Respondent gender was balanced (Figure 1). Employment information provided suggested respondents held early-career policy roles (n = 5), mid-level (n = 8) and senior diplomatic and policy roles (n = 5). Others provided educational status, particular appointments (non-specific to career stage) or no information (n = 9). Most indicated the thematic focus area of their ministry, department or agency related to the environment (n = 16), or waste management and pollution control (n = 12).
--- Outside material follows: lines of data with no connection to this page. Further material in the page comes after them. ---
/-- The entries of a bank's REPAIR section from entry k on, up to the first erased one. -/
def State.applyRepairs (s : State) (b : Nat) : Nat → Nat → State
  | 0, _ => s
  | n + 1, k => if s.flashByte (s.secAddr b 8 (16 * k)) = 0xFF then s else (s.applyRepair b k).applyRepairs b n (k + 1)

/-- The REPAIR section of a bank, when its header is valid and the section is present. -/
def State.loadRepair (s : State) (b : Nat) : State :=
  if s.headerValid b && s.secHas b 8 then s.applyRepairs b (s.secLen b 8 / 16) 0 else s

/-! CONFIG (Table 16-2, R432). -/

/-- A register write of the CONFIG format lies outside the register windows (R432). -/
def writeOutside (a : Nat) : Bool := decide (a < 0x3F000000000) || decide (0x3F300FFFFFF < a)

/-- The number of writes of a bank's CONFIG section that it holds whole. -/
def State.configCount (s : State) (b : Nat) : Nat := min (s.secNat b 1 4 4) ((s.secLen b 1 - 128) / 16)

/-- The address of write k of CONFIG. -/
def State.configAddr (s : State) (b k : Nat) : Nat := s.secNat b 1 (128 + 16 * k) 8

/-- LOWPWR of a converter stays 1 until boot enters the modes of the jig: a write of it before has it set (R294). -/
def State.keptLowPower (s : State) (a v : Nat) : Word :=
  let w := BitVec.ofNat 32 v
  if s.bit BOOT_STAT BOOT_STAT_BOOTING = false then w
  else match regLoc a with
    | some l => if a = ADC_CTRL l.num then setF w ADC_CTRL_LOWPWR 1 else if a = PC_LOWPWR l.num then setF w PC_LOWPWR_LOWPWR 1 else w
    | none => w

/-- The device writes a register, as a partner's write of it acts (R432); in a fenced region nothing changes (R42). -/
def State.deviceWrite (s : State) (a v : Nat) : State :=
  if s.fencedAt a then s else s.writeReg byDevice a (s.keptLowPower a v) 15 []

/-- Write k of CONFIG: skipped and reported outside the register windows. -/
def State.configWrite (s : State) (b k : Nat) : State :=
  let a := s.configAddr b k
  if writeOutside a then s.report 3 0 k 0 a else s.deviceWrite a (s.secNat b 1 (136 + 16 * k) 4)

/-- The prelude: reference selection, which is in force from here on (R304), and the modes to enter at phase 8. -/
def State.configPrelude (s : State) (b : Nat) : State :=
  let p := s.secNat b 1 0 1
  let bitAt (i : Nat) : Nat := p / 2 ^ i % 2
  let t := (s.setFld SYS_REF_CTRL SYS_REF_CTRL_TSEL (bitAt 0)).setFld SYS_REF_CTRL SYS_REF_CTRL_TFREQ (bitAt 1)
  let t := ((t.setFld CAL_REF_CTRL CAL_REF_CTRL_VSEL (bitAt 2)).latchVsel).setFld CAL_REF_CTRL CAL_REF_CTRL_AUTO_T (bitAt 3)
  let t := t.setFld CAL_REF_CTRL CAL_REF_CTRL_AUTO_V (bitAt 4)
  t.updBoot (fun bt => { bt with modes := (s.secBytes b 1 64 64).map (fun x => x.toNat % 64) })

/-- CONFIG: the prelude, then the writes in order. -/
def State.loadConfig (s : State) (b : Nat) : State :=
  (List.range (s.configCount b)).foldl (fun t k => t.configWrite b k) (s.configPrelude b)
Climate change was a common theme across organisations with more than one thematic focus (n = 8), and others included sustainable development (n = 5), marine and ocean (n = 4), energy and natural resources (n = 4), international affairs (n = 4), technology and innovation (n = 1), agriculture and food (n = 1) and water and sanitation (n = 1). Only three indicated a human health focus of their role or organisation.

Perceptions and prioritisation of the human health implications of plastics

Human health was the leading concern related to risks associated with plastics systems, products, polymers and chemicals, based on the sum of weighted rank scores of respondents’ top three concerns (SRS = 54) (Figure 2). This was followed by ecosystems and biodiversity (SRS = 42) then climate change and air pollution (SRS = 34). Five respondents were primarily concerned with food systems and safety (pRS = 15), just one ranked human rights as their foremost concern (pRS = 3), and economic and employment risks were amongst the top three for four delegates (SRS = 5).
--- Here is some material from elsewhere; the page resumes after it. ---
-- ==== Sys2Proof/Machine/Dispatch.lean ====
section
/-! DEFINITION. The dispatch: one arm per command. -/

namespace Sys2Proof.Machine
Figure 2. Primary areas of concern in terms of the risks associated with plastics systems, products, polymers, and associated chemicals. Respondents were asked to rank their top three areas of concern from the list of provided categories indicated in the bar chart including an option for ‘other’ with free text (Total respondents = 26, n = 4 respondents selected more than three areas of concern, no respondent selected ‘other’). Ranked responses were assigned weighted numeric values (1st choice = 3, 2nd choice = 2, 3rd choice = 1) to calculate the sum of weighted rank scores for each rank position (values within bars) and overall for each response category (SRS). The SRS represents the total score for each area of concern based on respondents’ 1st, 2nd and 3rd choices (indicated to the right of each bar). For example, human health was selected as 3rd choice by 3 participants (multiplied by 1 = 3), 2nd choice by 12 respondents (multiplied by 2 = 24) and 1st choice by 9 respondents (multiplied by 3 = 27), generating an overall SRS of 54.
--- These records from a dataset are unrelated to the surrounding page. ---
/-- R312: a request of a kind sets its bit. R307, R308, R310: at a boundary where every condition holds for the kind, a DC calibration going
first, the interruption begins: its request clears, BUSY and KIND show it and every pin of the cluster is held; pass 2 begins half-way. -/
def Obligations.CalibrationsAreRequestedAndBegin : Prop :=
  ∀ (port : PortNo) (c : ClNo) (kind : CalKind) (g : Nat) (s : State),
    (s.reaches (CAL_CTRL c.val) → ∀ y ∈ [(Instr.calRequestTiming port c g, CAL_CTRL_REQ_T), (Instr.calRequestDc port c g, CAL_CTRL_REQ_DC)],
      ∃ t, exec y.1 s = .next t ∧ t.bit (CAL_CTRL c.val) y.2 = true ∧ t = { s.atCluster c.val g with regs := t.regs } ∧
        s.regsKept t [CAL_CTRL c.val] ∧ t.fld (CAL_CTRL c.val) CAL_CTRL_APPLY = s.fld (CAL_CTRL c.val) CAL_CTRL_APPLY) ∧
    ((s.adc c.val).starts = [] → g % 64 = 0 → s.calCan c.val kind = true → (kind = .dc ∨ s.calCan c.val .dc = false) →
      ∃ t, exec (.calStart c kind g) s = .next t ∧ (t.cl c.val).gauge.interruption = some (kind, g, false) ∧
        t.bit (CAL_CTRL c.val) (reqFld kind) = false ∧ t.bit (CAL_STAT c.val) CAL_STAT_BUSY = true ∧
        t.fld (CAL_STAT c.val) CAL_STAT_KIND = (match kind with | .dc => 0 | .timing => 1) ∧
        t.fld (CAL_TREF c.val) (tRefFld kind) = s.fld (CAL_TNOW c.val) CAL_TNOW_T_NOW ∧
        (∀ u, u < 16 → { t.pin (16 * c.val + u) with player := none } = { s.pin (16 * c.val + u) with
          held := true, heldFrom := (t.pin (16 * c.val + u)).heldFrom, player := none }) ∧
        (∀ q, pinCl q ≠ c.val → { t.pin q with player := none } = { s.pin q with player := none }) ∧ (∀ k, k ≠ c.val → t.cl k = s.cl k) ∧
        (kind = .timing → t.hub = s.hub) ∧ (kind = .dc → t.hub.vsel = s.fld CAL_REF_CTRL CAL_REF_CTRL_VSEL) ∧
        ((s.rg (c.val / 8)).prec.due = none →
          t = { s with gt := max s.gt g, regs := t.regs, clusters := t.clusters, pins := t.pins, regions := t.regions, hub := t.hub,
                       outs := t.outs } ∧
          s.regsKept t [CAL_CTRL c.val, CAL_STAT c.val, CAL_INT_GT_LO c.val, CAL_INT_GT_HI c.val, CAL_TREF c.val, ADC_QSTAT c.val])) ∧
    ((s.adc c.val).starts = [] → (g % 64 ≠ 0 ∨ s.calCan c.val kind = false ∨ (kind = .timing ∧ s.calCan c.val .dc = true)) →
      exec (.calStart c kind g) s = .next s) ∧
    (∀ b, (s.cl c.val).gauge.interruption = some (kind, b, false) →
      g = b + (match kind with | .dc => 67108864 | .timing => 2097152) →
      ∃ t, exec (.calPass2 c g) s = .next t ∧ (t.cl c.val).gauge = { (s.cl c.val).gauge with interruption := some (kind, b, true) } ∧
        (∀ k, k ≠ c.val → t.cl k = s.cl k) ∧ t = { s with gt := max s.gt g, clusters := t.clusters })

/-- R306, R307, R314-R318, R327: at the exact end of an interruption its result is judged. With FAIL set it is discarded; where the passes of
a pin that takes part differ by more than the tolerance it is rejected with DISAGREE; otherwise it is accepted and pends. REJECT or ACCEPT
counts it, and BUSY reads 0. R319-R322: at its boundary, the end of the interruption or of the flow step that holds the cluster, a pending
result comes into force: the shims' TARGETs or the DC corrections take its values, PEND clears, and UNVER clears when the result and its
reference are in order. -/
def Obligations.CalibrationsEndAndAreApplied : Prop :=
  (∀ (c : ClNo) (kind : CalKind) (g b : Nat) (res : CalResults) (s : State), (s.adc c.val).starts = [] →
    (s.cl c.val).gauge.interruption = some (kind, b, true) → g = b + (match kind with | .dc => 134217728 | .timing => 4194304) →
    ∀ units, units = (List.range 16).filter (fun u => !(nbit (s.cl c.val).gauge.excluded u || s.trippedIn (16 * c.val + u) b (g - 1))) →
    ∃ t, exec (.calEnd c g res) s = .next t ∧ (t.cl c.val).gauge.interruption = none ∧ t.bit (CAL_STAT c.val) CAL_STAT_BUSY = false ∧
      (∀ k, k ≠ c.val → t.cl k = s.cl k) ∧ s.pinsKept t ∧ t.engines = s.engines ∧
      (∀ r ∈ t.runs, ∃ q ∈ s.runs, r = { q with reports := r.reports, lastReport := r.lastReport }) ∧ t.flags = s.flags ∧ t.stores = s.stores ∧
      (s.bit CAL_REF_STAT (failFld kind) = true → t.fld (CAL_COUNT c.val) CAL_COUNT_REJECT =
          min (2 ^ CAL_COUNT_REJECT.width - 1) (s.fld (CAL_COUNT c.val) CAL_COUNT_REJECT + 1) ∧
        t.fld (CAL_COUNT c.val) CAL_COUNT_ACCEPT = s.fld (CAL_COUNT c.val) CAL_COUNT_ACCEPT ∧
        (t.cl c.val).gauge.pendDc = (s.cl c.val).gauge.pendDc ∧ (t.cl c.val).gauge.pendT = (s.cl c.val).gauge.pendT) ∧
      (∀ u, s.bit CAL_REF_STAT (failFld kind) = false → disagreeing res kind (s.calTol kind) units = some u →
        t.bit (CAL_STAT c.val) CAL_STAT_DISAGREE = true ∧ t.fld (CAL_STAT c.val) CAL_STAT_DIS_UNIT = u ∧
        t.fld (CAL_COUNT c.val) CAL_COUNT_REJECT =
          min (2 ^ CAL_COUNT_REJECT.width - 1) (s.fld (CAL_COUNT c.val) CAL_COUNT_REJECT + 1) ∧
        (t.cl c.val).gauge.pendDc = (s.cl c.val).gauge.pendDc ∧ (t.cl c.val).gauge.pendT = (s.cl c.val).gauge.pendT) ∧
      (s.bit CAL_REF_STAT (failFld kind) = false → disagreeing res kind (s.calTol kind) units = none →
        t.bit (CAL_STAT c.val) (pendFld kind) = true ∧
        t.fld (CAL_COUNT c.val) CAL_COUNT_ACCEPT =
          min (2 ^ CAL_COUNT_ACCEPT.width - 1) (s.fld (CAL_COUNT c.val) CAL_COUNT_ACCEPT + 1) ∧
        t.fld (CAL_COUNT c.val) CAL_COUNT_REJECT = s.fld (CAL_COUNT c.val) CAL_COUNT_REJECT ∧
        (∀ u ∈ units, t.fld (CAL_QUAL c.val u) (match kind with | .dc => CAL_QUAL_RESID_DC | .timing => CAL_QUAL_RESID_T) =
          residualOf res kind u) ∧
        (t.cl c.val).gauge.applyAt = (if s.stepHeld c.val = true then none else some g) ∧
        ∃ p, (match kind with | .dc => (t.cl c.val).gauge.pendDc | .timing => (t.cl c.val).gauge.pendT) = some p ∧
          p.values = acceptedValues res kind units ∧ p.verified = !s.bit CAL_REF_STAT (suspectFld kind))) ∧
  (∀ (c : ClNo) (b : Nat) (p : PendingCorr) (s : State), b % 64 = 0 →
    s.bit CAL_REF_STAT CAL_REF_STAT_STOP_T = false → s.bit CAL_REF_STAT CAL_REF_STAT_STOP_V = false →
    (s.calDueAt c.val b = true → (s.cl c.val).gauge.pendDc = none → (s.cl c.val).gauge.pendT = none →
      exec (.calApply c b) s = .next ((s.at b).updGauge c.val (fun x => { x with applyAt := none, stepEnd := none }))) ∧
    (s.calDueAt c.val b = true → (s.cl c.val).gauge.pendDc = some p → (s.cl c.val).gauge.pendT = none → p.verified = true →
      s.bit CAL_REF_STAT CAL_REF_STAT_SUSPECT_V = false →
      ∃ t, exec (.calApply c b) s = .next t ∧ (t.cl c.val).gauge.applyAt = none ∧ (t.cl c.val).gauge.pendDc = none ∧
        (t.cl c.val).gauge.dcForce = p.values.foldl (fun u y => tput (fun _ => (0 : Int)) u y.1 y.2) (s.cl c.val).gauge.dcForce ∧
        (t.cl c.val).gauge.verDc = some (t.cl c.val).gauge.dcForce ∧
        t.bit (CAL_STAT c.val) CAL_STAT_PEND_DC = false ∧ t.bit (CAL_STAT c.val) CAL_STAT_UNVER_DC = false ∧
        (∀ k, k ≠ c.val → t.cl k = s.cl k) ∧ t = { s with gt := max s.gt b, clusters := t.clusters, regs := t.regs } ∧
        s.regsKept t [CAL_STAT c.val]) ∧
    (s.calDueAt c.val b = true → (s.cl c.val).gauge.pendDc = none → (s.cl c.val).gauge.pendT = some p → p.verified = true →
      s.bit CAL_REF_STAT CAL_REF_STAT_SUSPECT_T = false → ∀ i v, i < 128 → i % 8 ≠ 7 → -256 ≤ v → v ≤ 255 → p.values = [(i, v)] →
      ∃ t, exec (.calApply c b) s = .next t ∧ (t.cl c.val).gauge.applyAt = none ∧ (t.cl c.val).gauge.pendT = none ∧ t.shimTarget c.val i = v ∧
        t.fld (TMG_SHIM c.val i) TMG_SHIM_ACTIVE = s.fld (TMG_SHIM c.val i) TMG_SHIM_ACTIVE ∧
        t.bit (CAL_STAT c.val) CAL_STAT_PEND_T = false ∧ t.bit (CAL_STAT c.val) CAL_STAT_UNVER_T = false ∧
        (∀ k, k ≠ c.val → t.cl k = s.cl k) ∧ t = { s with gt := max s.gt b, clusters := t.clusters, regs := t.regs } ∧
        s.regsKept t [CAL_STAT c.val, TMG_SHIM c.val i]) ∧
    (s.calDueAt c.val b = false → ∃ t, exec (.calApply c b) s = .next t ∧ (t = s ∨ t = s.at b)))

/-- R337: a walker that runs reads one line and moves on, wrapping at the end of its range; one that does not run stands still. R334: a
corrected error counts once. R338: an uncorrectable one in a line of HBM that no pattern entry names poisons it. R340: a poisoned store
word that the jig loaded is read again from the bank its store was loaded from while its engine holds no run; a flash error leaves it held. -/
def Obligations.WalkersScrubAndStoresReload : Prop :=
  ∀ (w : Walker) (finds : Finds) (err : Bool) (e : EngNo) (k : Nat) (r : RgNo) (s : State),
    (s.walkRuns w = false → exec (.scrubRead w finds) s = .next s) ∧
    (s.walkRuns w = true → (∃ t, exec (.scrubRead w []) s = .next t ∧ t.walkPos w = (s.walkPos w + 1) % walkLen w ∧
      t = { s with regions := t.regions, hub := t.hub })) ∧
    (s.walkRuns (.hbm r) = true → (s.rg r.val).hbmWalk < 402653184 → ∃ t,
      exec (.scrubRead (.hbm r) [(r.val * 0x600000000 + 64 * (s.rg r.val).hbmWalk, .corrected)]) s = .next t ∧
      t.fld (MEM_CE_COUNT r.val) MEM_CE_COUNT_COUNT =
        min (2 ^ MEM_CE_COUNT_COUNT.width - 1) (s.fld (MEM_CE_COUNT r.val) MEM_CE_COUNT_COUNT + 1) ∧
      (t.rg r.val).hbmWalk = ((s.rg r.val).hbmWalk + 1) % 402653184 ∧ (∀ q, q ≠ r.val → t.rg q = s.rg q) ∧
      t = { s with regs := t.regs, regions := t.regions } ∧ s.regsKept t [MEM_CE_COUNT r.val]) ∧
    (s.walkRuns (.hbm r) = true → (s.rg r.val).hbmWalk < 402653184 → ∀ a, a = r.val * 0x600000000 + 64 * (s.rg r.val).hbmWalk →
      s.patsAt a = [] → s.mirrorsAt a = [] → s.poisoned a = false →
      ∃ t, exec (.scrubRead (.hbm r) [(a, .uncorrectable)]) s = .next t ∧ t.poisoned a = true ∧
        t.reg (MEM_ERR_HEAD r.val) = s.reg (MEM_ERR_HEAD r.val) + 1 ∧ t.runs = s.runs ∧ s.pinsKept t ∧ t.stores = s.stores) ∧
    (k < 16384 → s.storeBad (wsAddr e.val k) = true → s.storeHeld (wsAddr e.val k) = false → (s.eng e.val).run = none →
      (s.eng e.val).heldStart = none →
      (∃ t, exec (.storeReload (wsAddr e.val k) false) s = .next t ∧ t.storeBad (wsAddr e.val k) = false ∧
        t.storeWord (wsAddr e.val k) = s.jigWord (s.cl (engCl e.val)).storeBank (wsAddr e.val k) ∧
        (∀ a, a ≠ wsAddr e.val k → t.storeWord a = s.storeWord a ∧ t.storeBad a = s.storeBad a) ∧
        t = { s with stores := t.stores, storePoison := t.storePoison }) ∧
      (∃ t, exec (.storeReload (wsAddr e.val k) true) s = .next t ∧ t.storeHeld (wsAddr e.val k) = true ∧
        t = { s with storeWritten := t.storeWritten, regs := t.regs } ∧
        s.regsKept t ((List.range 32).map (MEM_ERR_LOG_W1 (memUnit (wsAddr e.val k)))))) ∧
    (s.storeBad (wsAddr e.val k) = false → exec (.storeReload (wsAddr e.val k) err) s = .next s)

/-- R345, R346: an enabled tester takes its next block, or skips a scratchpad block of a cluster with RUN, SOURCE or CAPTURE. R347: the test
of a block ends with BLOCKS counted; a faulty row is mapped to a spare row of its bank that was not in use, and waits to be appended, or
with none left NOSPARE sets. R349: a repair is accepted with SERVICE in a cluster of the region, none of RUN, SOURCE and CAPTURE in any,
its row in the region's HBM and no repair in progress; else it is refused. It ends with DONE, or NORES where no spare resource is left,
and memory is unchanged. Table 12-4: a write of a pattern entry stores its word and clears DAMAGED and MIRROR_BAD. -/
def Obligations.MemoriesAreTestedAndRepaired : Prop :=
  (∀ (x : Tester) (i bank : Nat) (s : State),
    (s.bit (btCtrl x) MEM_BT_CTRL_EN = true → (s.tester x).block = none → 4 ≤ s.boot.phase →
      (s.blockSkipped (blockAt x (s.tester x).next) = false → ∃ t, exec (.blockTest x) s = .next t ∧
        (t.tester x).block = some (s.tester x).next ∧ (t.tester x).next = ((s.tester x).next + 1) % blockCount x ∧
        t.bit (btStat x) MEM_BT_STAT_BUSY = true ∧ t = { s with regs := t.regs, regions := t.regions, hub := t.hub } ∧
        s.regsKept t [btStat x]) ∧
      (s.blockSkipped (blockAt x (s.tester x).next) = true → ∃ t, exec (.blockTest x) s = .next t ∧ (t.tester x).block = none ∧
        (t.tester x).next = ((s.tester x).next + 1) % blockCount x ∧ t = { s with regions := t.regions, hub := t.hub })) ∧
    ((s.bit (btCtrl x) MEM_BT_CTRL_EN = false ∨ (s.tester x).block ≠ none ∨ s.boot.phase < 4) → exec (.blockTest x) s = .next s) ∧
    ((s.tester x).block = some i →
      (∃ t, exec (.blockTestDone x []) s = .next t ∧ (t.tester x).block = none ∧ t.bit (btStat x) MEM_BT_STAT_BUSY = false ∧
        t.fld (btStat x) MEM_BT_STAT_BLOCKS = min (2 ^ MEM_BT_STAT_BLOCKS.width - 1) (s.fld (btStat x) MEM_BT_STAT_BLOCKS + 1) ∧
        t = { s with regs := t.regs, regions := t.regions, hub := t.hub } ∧ s.regsKept t [btStat x]) ∧
      ((blockAt x i).hasBank bank = true → s.sparesLeft (blockAt x i).array (blockAt x i).inst bank ≠ [] →
        ∃ t k, exec (.blockTestDone x [bank]) s = .next t ∧ k ∈ s.sparesLeft (blockAt x i).array (blockAt x i).inst bank ∧
          t.boot.repairs = s.boot.repairs ++ [((blockAt x i).array, (blockAt x i).inst, bank, (blockAt x i).row, k)] ∧
          t.boot.appends = s.boot.appends ++ [((blockAt x i).array, (blockAt x i).inst, bank, (blockAt x i).row, k)] ∧
          (t.tester x).block = none ∧ t.mem = s.mem) ∧
      ((blockAt x i).hasBank bank = true → s.sparesLeft (blockAt x i).array (blockAt x i).inst bank = [] →
        ∃ t, exec (.blockTestDone x [bank]) s = .next t ∧ t.bit (btStat x) MEM_BT_STAT_NOSPARE = true ∧ t.boot = s.boot ∧
          (t.tester x).block = none ∧ t.mem = s.mem))) ∧
  (∀ (port : PortNo) (r : RgNo) (n : Fin 16) (w : Fin 5) (value : Word) (left : Bool) (s : State),
    (s.reaches (MEM_PPR_CMD r.val) → getF value MEM_PPR_CMD_GO = 1 →
      (s.pprAccepted r.val value = true → ∃ t, exec (.pprGo port r value) s = .next t ∧ t.bit (MEM_PPR_STAT r.val) MEM_PPR_STAT_BUSY = true ∧
        (t.rg r.val).ppr = some (getF value MEM_PPR_CMD_ADDR * 256, getF value MEM_PPR_CMD_HARD == 1) ∧
        (∀ k, k ≠ r.val → t.rg k = s.rg k) ∧ t = { s with regs := t.regs, regions := t.regions } ∧ s.regsKept t [MEM_PPR_STAT r.val]) ∧
      (s.pprAccepted r.val value = false → exec (.pprGo port r value) s =
        .next ((s.setBit (MEM_PPR_STAT r.val) MEM_PPR_STAT_REFUSED true).violation 0x02 port.val 0 0 (MEM_PPR_CMD r.val)))) ∧
    ((s.rg r.val).ppr ≠ none → ∃ t, exec (.pprDone r left) s = .next t ∧ (t.rg r.val).ppr = none ∧
      t.bit (MEM_PPR_STAT r.val) MEM_PPR_STAT_BUSY = false ∧
      t.bit (MEM_PPR_STAT r.val) (if left then MEM_PPR_STAT_DONE else MEM_PPR_STAT_NORES) = true ∧
      (∀ k, k ≠ r.val → t.rg k = s.rg k) ∧ t = { s with regs := t.regs, regions := t.regions } ∧ s.regsKept t [MEM_PPR_STAT r.val]) ∧
    (s.reaches (patReg r.val n.val w.val) → ∃ t, exec (.memPatWrite port r n w value 15) s = .next t ∧
      (w.val = 0 → t.fld (MEM_PAT_W0 r.val n.val) MEM_PAT_W0_BASE_LO = getF value MEM_PAT_W0_BASE_LO) ∧
      (w.val = 1 → t.fld (MEM_PAT_W1 r.val n.val) MEM_PAT_W1_BASE_HI = getF value MEM_PAT_W1_BASE_HI ∧
        t.fld (MEM_PAT_W1 r.val n.val) MEM_PAT_W1_VALID = getF value MEM_PAT_W1_VALID) ∧
      (w.val = 2 → t.fld (MEM_PAT_W2 r.val n.val) MEM_PAT_W2_LENGTH = getF value MEM_PAT_W2_LENGTH) ∧
      (w.val = 3 → t.fld (MEM_PAT_W3 r.val n.val) MEM_PAT_W3_MIRROR_LO = getF value MEM_PAT_W3_MIRROR_LO) ∧
      (w.val = 4 → t.fld (MEM_PAT_W4 r.val n.val) MEM_PAT_W4_MIRROR_HI = getF value MEM_PAT_W4_MIRROR_HI) ∧
      t.bit (MEM_PAT_W1 r.val n.val) MEM_PAT_W1_DAMAGED = false ∧ t.bit (MEM_PAT_W1 r.val n.val) MEM_PAT_W1_MIRROR_BAD = false ∧
      t = { s with regs := t.regs } ∧ s.regsKept t [patReg r.val n.val w.val, MEM_PAT_W1 r.val n.val]))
Unsurprisingly, respondents with an organisational focus on health ranked human health as their primary concern. For others prioritising health, there was no discernible pattern by country income classification (FET: p = 1), region (FET: p = 0.57), gender (FET: p = 0.85) or career stage (FET: p = 0.67). Only two delegates did not rank human health within their top three concerns, focusing instead on (1) ecosystems and biodiversity, (2) climate change and air pollution, and (3) economy and employment, and (1) human rights, (2) climate change and air pollution, and (3) food security and food safety.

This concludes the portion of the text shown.